## Data under study
-- ==== Sys2Proof/Machine/Ops.lean ====
section
/-! DEFINITION. The named operations over registers, memory, PC and the run state, and TAKING A FAULT (R128). -/

namespace Sys2Proof.Machine

/-- Read general register `r` (R5 `x[i]`, R10). -/
def State.reg (s : State) (r : Reg) : Word := s.regs[r.val]

/-- Write general register `r`; no register is hard-wired (R10, R11). -/
def State.setReg (s : State) (r : Reg) (v : Word) : State := { s with regs := s.regs.set r.val v }

/-- `SP` is register 7 and nothing else (R12). -/
def State.sp (s : State) : Word := s.reg Config.spReg

/-- Write `SP`. -/
def State.setSp (s : State) (v : Word) : State := s.setReg Config.spReg v

/-- `PC <- target`: any 16-bit value, unchecked until the next fetch (R14, R110). -/
def State.setPc (s : State) (v : Word) : State := { s with pc := v }

/-- `FL <- v` (R16). -/
def State.setFl (s : State) (v : Bool) : State := { s with fl := v }

/-- `OUT <- OUT ++ [v]` (R19). -/
def State.emit (s : State) (v : Word) : State := { s with out := s.out ++ [v] }

/-- `RUN <- v` (R17). -/
def State.setRun (s : State) (v : RunState) : State := { s with run := v }

/-- The sequential advance `PC <- PC + n`. A fetch succeeded, so `PC` is at most 253 and the sum does not wrap (R15, log 7). -/
def State.advance (s : State) (n : Nat) : State := s.setPc (s.pc + BitVec.ofNat 16 n)

/-- The causes as raised by the rules (R120). -/
def outOfBounds (addr : Nat) : Raised := ⟨.outOfBounds, some addr⟩

/-- InvalidRegister names the whole operand byte (R13, R122). -/
def invalidRegister (b : Byte) : Raised := ⟨.invalidRegister, some b.toNat⟩

/-- DivisionByZero names nothing (R123). -/
def divisionByZero : Raised := ⟨.divisionByZero, none⟩

/-- UnknownInstruction names the opcode byte (R124). -/
def unknownInstruction (ir : Byte) : Raised := ⟨.unknownInstruction, some ir.toNat⟩

/-- The numeric cause codes (R120, D9). -/
def FaultCause.code : FaultCause → Nat
  | .outOfBounds => 1
  | .invalidRegister => 2
  | .divisionByZero => 3
  | .unknownInstruction => 4
  | .unsupportedOperation => 5

/-- `MemRead(addr, 1)` (R31): never wraps, no side effect. -/
def memRead (s : State) (addr : Nat) : Except Raised Byte :=
  if addr < Config.memSize then .ok (s.mem.read addr) else .error (outOfBounds addr)

/-- `MemWrite(addr, 1, v)` (R32): changes exactly one cell, never wraps. -/
def memWrite (s : State) (addr : Nat) (v : Byte) : Except Raised State :=
  if addr < Config.memSize then .ok { s with mem := s.mem.write addr v } else .error (outOfBounds addr)

/-- `raise` (R128): `s` is the state at the START of the step, so every write of the step is discarded; FAULT is
recorded with the address of the faulting instruction, RUN becomes FAULTED, and nothing else changes (R129). There is no
handler, no vector and no return (R130). -/
def takeFault (e : Raised) (s : State) : State :=
  { s with fault := some ⟨e.cause, e.info, s.pc⟩, run := .faulted }

/-- The end of an instruction that started in `s`: its writes all take effect, or it takes its one fault (R70). -/
def commit (s : State) (r : Except Raised State) : Result :=
  match r with
  | .ok t => .next t
  | .error e => .next (takeFault e s)

end Sys2Proof.Machine
end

## Work request
Please transcribe all of the records, keeping every line exactly as it is.

## Solution
-- ==== Sys2Proof/Machine/Ops.lean ====
section
/-! DEFINITION. The named operations over registers, memory, PC and the run state, and TAKING A FAULT (R128). -/

namespace Sys2Proof.Machine

/-- Read general register `r` (R5 `x[i]`, R10). -/
def State.reg (s : State) (r : Reg) : Word := s.regs[r.val]

/-- Write general register `r`; no register is hard-wired (R10, R11). -/
def State.setReg (s : State) (r : Reg) (v : Word) : State := { s with regs := s.regs.set r.val v }

/-- `SP` is register 7 and nothing else (R12). -/
def State.sp (s : State) : Word := s.reg Config.spReg

/-- Write `SP`. -/
def State.setSp (s : State) (v : Word) : State := s.setReg Config.spReg v

/-- `PC <- target`: any 16-bit value, unchecked until the next fetch (R14, R110). -/
def State.setPc (s : State) (v : Word) : State := { s with pc := v }

/-- `FL <- v` (R16). -/
def State.setFl (s : State) (v : Bool) : State := { s with fl := v }

/-- `OUT <- OUT ++ [v]` (R19). -/
def State.emit (s : State) (v : Word) : State := { s with out := s.out ++ [v] }

/-- `RUN <- v` (R17). -/
def State.setRun (s : State) (v : RunState) : State := { s with run := v }

/-- The sequential advance `PC <- PC + n`. A fetch succeeded, so `PC` is at most 253 and the sum does not wrap (R15, log 7). -/
def State.advance (s : State) (n : Nat) : State := s.setPc (s.pc + BitVec.ofNat 16 n)

/-- The causes as raised by the rules (R120). -/
def outOfBounds (addr : Nat) : Raised := ⟨.outOfBounds, some addr⟩

/-- InvalidRegister names the whole operand byte (R13, R122). -/
def invalidRegister (b : Byte) : Raised := ⟨.invalidRegister, some b.toNat⟩

/-- DivisionByZero names nothing (R123). -/
def divisionByZero : Raised := ⟨.divisionByZero, none⟩

/-- UnknownInstruction names the opcode byte (R124). -/
def unknownInstruction (ir : Byte) : Raised := ⟨.unknownInstruction, some ir.toNat⟩

/-- The numeric cause codes (R120, D9). -/
def FaultCause.code : FaultCause → Nat
  | .outOfBounds => 1
  | .invalidRegister => 2
  | .divisionByZero => 3
  | .unknownInstruction => 4
  | .unsupportedOperation => 5

/-- `MemRead(addr, 1)` (R31): never wraps, no side effect. -/
def memRead (s : State) (addr : Nat) : Except Raised Byte :=
  if addr < Config.memSize then .ok (s.mem.read addr) else .error (outOfBounds addr)

/-- `MemWrite(addr, 1, v)` (R32): changes exactly one cell, never wraps. -/
def memWrite (s : State) (addr : Nat) (v : Byte) : Except Raised State :=
  if addr < Config.memSize then .ok { s with mem := s.mem.write addr v } else .error (outOfBounds addr)

/-- `raise` (R128): `s` is the state at the START of the step, so every write of the step is discarded; FAULT is
recorded with the address of the faulting instruction, RUN becomes FAULTED, and nothing else changes (R129). There is no
handler, no vector and no return (R130). -/
def takeFault (e : Raised) (s : State) : State :=
  { s with fault := some ⟨e.cause, e.info, s.pc⟩, run := .faulted }

/-- The end of an instruction that started in `s`: its writes all take effect, or it takes its one fault (R70). -/
def commit (s : State) (r : Except Raised State) : Result :=
  match r with
  | .ok t => .next t
  | .error e => .next (takeFault e s)

end Sys2Proof.Machine
end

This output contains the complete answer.